**WORK INSTRUCTIONS:**
Wherever the string "scalarKernel" appears in the records, return the line that holds it.

+---+

-- ==== Sys2Proof/Machine/Operands.lean ====
section
/-!
DEFINITION. Machine/Operands.lean: what a command's operands mean: its used regions (20_memory.md R46), the argument checks
(60_exceptions.md R99), the element addresses (R45) and the ordered pairs behind every output word (R72, R79, 42_convolution.md R90).
-/
namespace Sys2Proof.Machine

/-- The first byte past the region, an unbounded integer (R9). -/
def regionEnd (r : Region) : Nat := r.base + 4 * r.count

/-- The byte address `p` lies in the region. -/
def regionHas (r : Region) (p : Nat) : Bool := decide (r.base ≤ p) && decide (p < regionEnd r)

/-- The overlap test of R99. -/
def regionsOverlap (r q : Region) : Bool := decide (r.base < regionEnd q) && decide (q.base < regionEnd r)

/-- The word addresses of a region, ascending. -/
def regionWords (r : Region) : List Nat := (List.range r.count).map (fun k => r.base + 4 * k)

/-- A command, ready to run: the argument error it ends with, if any, its used regions, the address pairs of every
output word in order, and the kernel that reduces them. -/
structure Plan where
  error : Option ErrCode
  srcs : List Region
  out : Region
  pairs : Nat → List (Nat × Nat)
  kernel : Kernel

/-- The last three checks of R99, over all used regions, in order: `MISALIGNED`, `RANGE`, `ALIAS`. -/
def checkRegions (srcs : List Region) (out : Region) : Option ErrCode :=
  if (srcs ++ [out]).any (fun r => r.base % 4 != 0) then some .misaligned
  else if (srcs ++ [out]).any (fun r => decide (2 ^ 32 < regionEnd r)) then some .range
  else if srcs.any (fun r => regionsOverlap r out) then some .aliased
  else none

/-- The length checks of DOT (R99). -/
def checkDotLengths (la lb lc : Nat) : Option ErrCode :=
  if la = 0 ∨ lb = 0 then some .lenZero
  else if la ≠ lb then some .lenMismatch
  else if lc < 1 then some .dstSmall
  else none

/-- The length checks of CONV (R99). -/
def checkConvLengths (la lb lc : Nat) : Option ErrCode :=
  if la = 0 ∨ lb = 0 then some .lenZero
  else if lc < la + lb - 1 then some .dstSmall
  else none

/-- `x[k]`, `h[j]`, `a[i]`, `b[i]` and `y[n]`: `base + 4*index` (R45). -/
def elementAddr (base index : Nat) : Nat := base + 4 * index

/-- `A[i][k]`, `B[k][j]` and `C[i][j]`: row-major, `base + 4*(4*row + column)` (R45). -/
def tensorAddr (base row column : Nat) : Nat := base + 4 * (4 * row + column)

/-- The pairs of a dot product of length `n`: `(a[i], b[i])` for `i` ascending (R72). -/
def dotPairs (a b n : Nat) : List (Nat × Nat) :=
  (List.range n).map (fun i => (elementAddr a i, elementAddr b i))

/-- The pairs of `C[i][j]`, `n = 4*i + j`: `(A[i][k], B[k][j])` for `k` ascending (R79, R81, R82). -/
def tensorPairs (a b n : Nat) : List (Nat × Nat) :=
  (List.range 4).map (fun k => (tensorAddr a (n / 4) k, tensorAddr b k (n % 4)))

/-- `kmin(n) = max(0, n - l2 + 1)` (R89). -/
def kmin (l2 n : Nat) : Nat := n + 1 - l2

/-- `kmax(n) = min(n, l1 - 1)` (R89). -/
def kmax (l1 n : Nat) : Nat := min n (l1 - 1)

/-- `PAIRS(n)`: `(x[k], h[n-k])` for `k` from `kmin(n)` to `kmax(n)`, ascending (R90). -/
def convPairs (x h l1 l2 n : Nat) : List (Nat × Nat) :=
  (List.range (kmax l1 n + 1 - kmin l2 n)).map
    (fun t => (elementAddr x (kmin l2 n + t), elementAddr h (n - (kmin l2 n + t))))

/-- A DOT command (R72, R73). -/
def dotPlan (a b d la lb lc : Nat) (k : Kernel) : Plan :=
  let srcs := [⟨a, la⟩, ⟨b, lb⟩]
  let out : Region := ⟨d, 1⟩
  { error := (checkDotLengths la lb lc).or (checkRegions srcs out), srcs := srcs, out := out,
    pairs := fun _ => dotPairs a b la, kernel := k }

/-- A TMUL command (R79, R80): three regions of 16 words, no length. -/
def tmulPlan (a b d : Nat) (k : Kernel) : Plan :=
  let srcs := [⟨a, 16⟩, ⟨b, 16⟩]
  let out : Region := ⟨d, 16⟩
  { error := checkRegions srcs out, srcs := srcs, out := out, pairs := tensorPairs a b, kernel := k }

/-- A CONV command (R87, R88): the output region is the used length `l1 + l2 - 1` (R46). -/
def convPlan (x h y l1 l2 lc : Nat) (k : Kernel) : Plan :=
  let srcs := [⟨x, l1⟩, ⟨h, l2⟩]
  let out : Region := ⟨y, l1 + l2 - 1⟩
  { error := (checkConvLengths l1 l2 lc).or (checkRegions srcs out), srcs := srcs, out := out,
    pairs := convPairs x h l1 l2, kernel := k }

/-- The kernel of the `.V` forms of DOT and CONV at the machine's parameters. -/
def groupedKernelOf (p : Params) : Kernel := groupedKernel p.laneWidth.lanes p.hredOrder

/-- The kernel of `TMUL.V` at the machine's parameters (R83: it does not depend on `W`). -/
def tensorKernelOf (p : Params) : Kernel := tensorKernel p.hredOrder

/-- The plan of a command, for whoever must know what a running command uses: reset (R116), the race rule (R119) and the
stepwise engine. -/
def planOf (i : Instr) (p : Params) : Plan :=
  match i with
  | .dotS a b d la lb lc => dotPlan a b d la lb lc scalarKernel
  | .dotV a b d la lb lc => dotPlan a b d la lb lc (groupedKernelOf p)
  | .tmulS a b d => tmulPlan a b d scalarKernel
  | .tmulV a b d => tmulPlan a b d (tensorKernelOf p)
  | .convS x h y l1 l2 lc => convPlan x h y l1 l2 lc scalarKernel
  | .convV x h y l1 l2 lc => convPlan x h y l1 l2 lc (groupedKernelOf p)

/-- All used regions (R46). -/
def Plan.regions (p : Plan) : List Region := p.srcs ++ [p.out]

/-- CORE's own register window and those of other instances: 256 bytes each (R18, R110). -/
def coreBase (p : Params) : Nat := p.basePage.toNat * 256

/-- The register windows that memory accesses must not reach (R121). -/
def windows (p : Params) : List Region :=
  ⟨coreBase p, 64⟩ :: p.memMap.otherWindows.map (fun b => ⟨b, 64⟩)

/-- The word at `addr` answers `ERROR` to a read (R41). -/
def readFails (p : Params) (addr : Nat) : Bool := p.memMap.readErrors.any (fun r => regionHas r addr)

/-- The word at `addr` answers `ERROR` to a write (R41). -/
def writeFails (p : Params) (addr : Nat) : Bool := p.memMap.writeErrors.any (fun r => regionHas r addr)

/-- Why a command that passed its checks has no meaning (R120, R121): "a model must refuse such a command". -/
def Plan.refusal (c : Plan) (p : Params) : Option Refusal :=
  if c.regions.any (fun r => (windows p).any (fun w => regionsOverlap r w)) then some .regionCoversWindow
  else if c.regions.any (fun r => p.memMap.devices.any (fun d => regionsOverlap r d)) then some .regionCoversDevice
  else none

/-- Some word of a used region answers `ERROR` to the access the command makes there (R44). -/
def Plan.busError (c : Plan) (p : Params) : Bool :=
  c.srcs.any (fun r => (regionWords r).any (readFails p)) || (regionWords c.out).any (writeFails p)

end Sys2Proof.Machine
end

+---+

**ANSWER:**
  | .dotS a b d la lb lc => dotPlan a b d la lb lc scalarKernel
  | .tmulS a b d => tmulPlan a b d scalarKernel
  | .convS x h y l1 l2 lc => convPlan x h y l1 l2 lc scalarKernel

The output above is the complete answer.